Im letzten März verpasste „Max“ wie er im Radsport genannt wird, auf der 250m-Holzpiste im polnischen Pruszkow bei der Weltmeisterschaft mit einer hauchdünnen Niederlage im kleinen Finale gegen Russland als Vierter seine erste internationale Elitemedaille. Mit fleißigem Training, mit Antritten, 100m-Sprints, schnellen Tritten und hinter dem Dernymotorrad mit seinem holländischen Heimtrainer Anner Miedema vom Olympiastützpunkt Thüringen brachte sich „Max“ weiterhin in immer bessere Form und sicherte sich beim hochkarätigen Großen Preis von Deutschland auf der Radrennbahn in Cottbus die Siege im Sprint-Turnier und Keirinrennen.

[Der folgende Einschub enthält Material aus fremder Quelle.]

/-- Settles O6: the fence is the last check of either fetch. -/
theorem fetchOfStoredBytesIsRefused : Obligations.FetchOfStoredBytesIsRefused := by
  intro s k quiet stored
  refine ⟨fun hk auth aligned memory => ?_, fun hk wide auth memory => ?_⟩
  · rw [step_of_fetch_error quiet (fetch_of_first_error (fetchBytes_unfenced auth aligned memory hk stored)), settle_refuse]
  · have stops := (fetch_of_wide wide).trans (fetchBytes_unfenced auth wide.aligned memory hk stored)
    rw [step_of_fetch_error quiet stops, settle_refuse]

/-- Settles O7: a parcel in Capability Mode is remapped, or passes what is known of it and is refused. -/
theorem compressedIsRefusedInCapMode : Obligations.CompressedIsRefusedInCapMode := by
  intro s b0 b1 quiet cap auth aligned memory fenced bytes narrow
  rw [step_of_parcel quiet (fetch_of_parcel auth aligned memory fenced bytes narrow) narrow]
  refine ⟨fun i remaps => ?_, fun remaps unknown => ?_⟩
  · simp only [parcelStep, remaps]
  · have passes : (if isRemapped s.cfg (parcelOf b0 b1) then .ok () else knownGate ((parcelOf b0 b1).setWidth 32) s) =
        Except.ok (ε := Stop) () := by
      rcases unknown with listed | unknown
      · rw [if_pos listed]
      · rw [knownGate_of_none unknown, ite_self]
    simp only [parcelStep, remaps, passes, bind_ok, cap, if_true, settle_refuse]

/-- Settles O8: for either fetch the checks in their order; a stop of the first parcel's is the fetch's. -/
theorem fetchExceptionsInOrder : Obligations.FetchExceptionsInOrder := by
  intro s quiet
  have addr (k : Nat) : BitVec.ofNat 64 (s.pcc.addr.toNat + k) = s.pcc.addr + BitVec.ofNat 64 k := by
    rw [BitVec.ofNat_add, BitVec.ofNat_toNat, BitVec.setWidth_eq]
  refine ⟨fun base fails => ?_, fun auth misaligned => ?_, fun k r hk auth aligned fails => ?_, fun base wide fails => ?_,
    fun k r hk wide auth fails => ?_⟩
  · obtain ⟨e, stops, ends⟩ := fetchBytes_not_authorised base fails
    rw [step_of_fetch_error quiet (fetch_of_first_error stops), ends]
  · rw [step_of_fetch_error quiet (fetch_of_first_error (fetchBytes_misaligned auth misaligned)), settle_trap]
  · obtain ⟨e, stops, ends⟩ := checkMemory_error (kind := .fetch) hk fails
    rw [step_of_fetch_error quiet (fetch_of_first_error (fetchBytes_memory_error auth aligned stops)), ends, addr]
  · obtain ⟨e, stops, ends⟩ := fetchBytes_not_authorised base fails
    rw [step_of_fetch_error quiet ((fetch_of_wide wide).trans stops), ends]
  · obtain ⟨e, stops, ends⟩ := checkMemory_error (kind := .fetch) hk fails
    have fetched := (fetch_of_wide wide).trans (fetchBytes_memory_error auth wide.aligned stops)
    rw [step_of_fetch_error quiet fetched, ends, addr]

/-! ### The mode -/

/-- Settles O9: `mode` is the table, row by row. -/
theorem modeFollowsTheTable : Obligations.ModeFollowsTheTable := by
  intro s
  refine ⟨fun hybrid => ?_, fun base => by simp [mode, base], fun absent => by simp [mode, absent]⟩
  have table : mode s = if effCre s then (if mOf s.cfg s.pcc = s.cfg.capModeValue then .cap else .int) else .off :=
    mode_of_hybrid (by simp [HartConfig.hasHybrid, hybrid])
  have other : mOf s.cfg s.pcc = s.cfg.intModeValue ↔ mOf s.cfg s.pcc ≠ s.cfg.capModeValue := by
    unfold HartConfig.intModeValue
    cases mOf s.cfg s.pcc <;> cases s.cfg.capModeValue <;> decide
  have fixed (v : Cap) (off : effCre s = false) : mode { s with pcc := v } = .off := by
    have off : effCre { s with pcc := v } = false := off
    rw [mode_of_hybrid (by simp [HartConfig.hasHybrid, hybrid]), off, if_neg Bool.false_ne_true]
  rw [table, other]
  refine ⟨?_, ?_, ?_, fixed⟩ <;> cases effCre s <;> by_cases m : mOf s.cfg s.pcc = s.cfg.capModeValue <;> simp [m]

end Sys2Proof.Proofs
end

section
/-! PROOF. The instructions that write one register and nothing else: SH4ADD and SH4ADD.UW (spec/41_zish4add.md R80 to R82)
and SCMODE (spec/43_cheri_hybrid.md R103). -/

namespace Sys2Proof.Proofs

open Sys2Proof.Machine Sys2Proof.Safety Sys2Proof.Laws

theorem null_trunc (x : Xlen) (a : XWord) : (Cap.null a).trunc x = Cap.null (x.trunc a) := by
  simp [Cap.null, Cap.trunc]

/-- `next` after any effect that leaves `pcc`: the pc is 4 further on. -/
theorem advancedBy4_setPc {s u : State} (adv : pcAdvances s = true) (pcc : u.pcc = s.pcc) (cfg : u.cfg = s.cfg) :
    AdvancedBy4 s (setPc u (pc u + 4#64)) := by
  have next := trunc_next adv
  unfold AdvancedBy4
  rw [setPc_pcc, pc, pcc, cfg]
  exact congrArg (fun a => { s.pcc with addr := a }) next

theorem finish_advances {s u : State} (adv : pcAdvances s = true) (pcc : u.pcc = s.pcc) (cfg : u.cfg = s.cfg) :
    finish 4 s (.ok u) = .next (setPc u (pc u + 4#64)) := by
  have adv : pcAdvances u = true := (pcAdvances_congr pcc cfg).trans adv
  rw [finish_ok, advanceBy_ok adv, settle_ok]

/-- What a register write reads back, in its own register and in the others. -/
theorem rdGets_writeC (s : State) (rd : RegNum) (v : Cap) : RdGets rd (v.trunc s.cfg.xlen) (writeC s rd v) := by
  rw [RdGets, readC_writeC, if_pos rfl]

Dabei bezwang er im Finale Chao Xu aus China, Dritter wurde Nien Hsing Hsieh (Taiwan), während er im Keirin vor Europameister Stefan Bötticher (Chemnitz) und Esow Esow (Indien) über den Zielstrich raste. Ab 1. August rollen im Berliner Velodrom die Deutschen Meisterschaften. Hier will „Max“ vor allem seine Nationalen Titel im Sprint und über 1000m erfolgreich verteidigen. Bei der Europameisterschaft im niederländischen Apeldoorn im Oktober will er mit gutem Abschneiden vor allem im Sprint und Teamsprint eine Medaille holen und seine Nominierung zu den Weltcups von November bis Januar schaffen. All diese Rennen zählen seit der Weltmeisterschaft in Polen, genau wie die Welttitelkämpfe vom 26.2. bis 1.3. im Berliner Velodrom, bereits zur Olympiaqualifikation im nächsten Jahr in Tokio. „Wenn ich mich dafür qualifizieren könnte wäre das ein Traum. Vielleicht wäre auch eine Wiederholung denkbar, was mit meinen derzeit 23 Lebensjahren durchaus möglich erscheint“, lässt „Max“ seinen Hoffnungen freien Lauf.

Jurczyk Zeitfahr-Meister

Marc Jurczyk (Erfurt) ist der neue Deutscher Zeitfahrmeister 2019 auf der Bahn. Im Berliner Velodrom besiegte er in 1:00,743 Minuten Felix Groß und Titelverteidiger Maximilian Dörnbach (Erfurt). Für Jurczyk war es der ersehnte Titelgewinn, nachdem er schon einmal Zweiter (2017) und zweimal Dritter (2016 und 2018) in dieser Disziplin war.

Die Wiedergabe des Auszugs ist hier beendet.